Activity:
Give a verbatim repeat of the lines that run from the line containing "HashValue an unsigned number of" to the end of the data below.

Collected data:
──────────────────────────────

-- ==== Sys2Proof/Word.lean ====
section
/-! DEFINITION. The two word types of XCrypt CORE: a byte is an unsigned number of 8 bits, a HashValue an unsigned number of
32 bits (00_scope.md R5, R6). No value of the block is signed. -/

namespace Sys2Proof

/-- A byte, an unsigned integer in 0..255 (R6). -/
abbrev Byte := BitVec 8

/-- A HashValue, an unsigned integer in 0..2^32-1 (R6, R9). -/
abbrev Word := BitVec 32

end Sys2Proof
end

──────────────────────────────

Task answer:
/-! DEFINITION. The two word types of XCrypt CORE: a byte is an unsigned number of 8 bits, a HashValue an unsigned number of
32 bits (00_scope.md R5, R6). No value of the block is signed. -/

namespace Sys2Proof

/-- A byte, an unsigned integer in 0..255 (R6). -/
abbrev Byte := BitVec 8

/-- A HashValue, an unsigned integer in 0..2^32-1 (R6, R9). -/
abbrev Word := BitVec 32

end Sys2Proof
end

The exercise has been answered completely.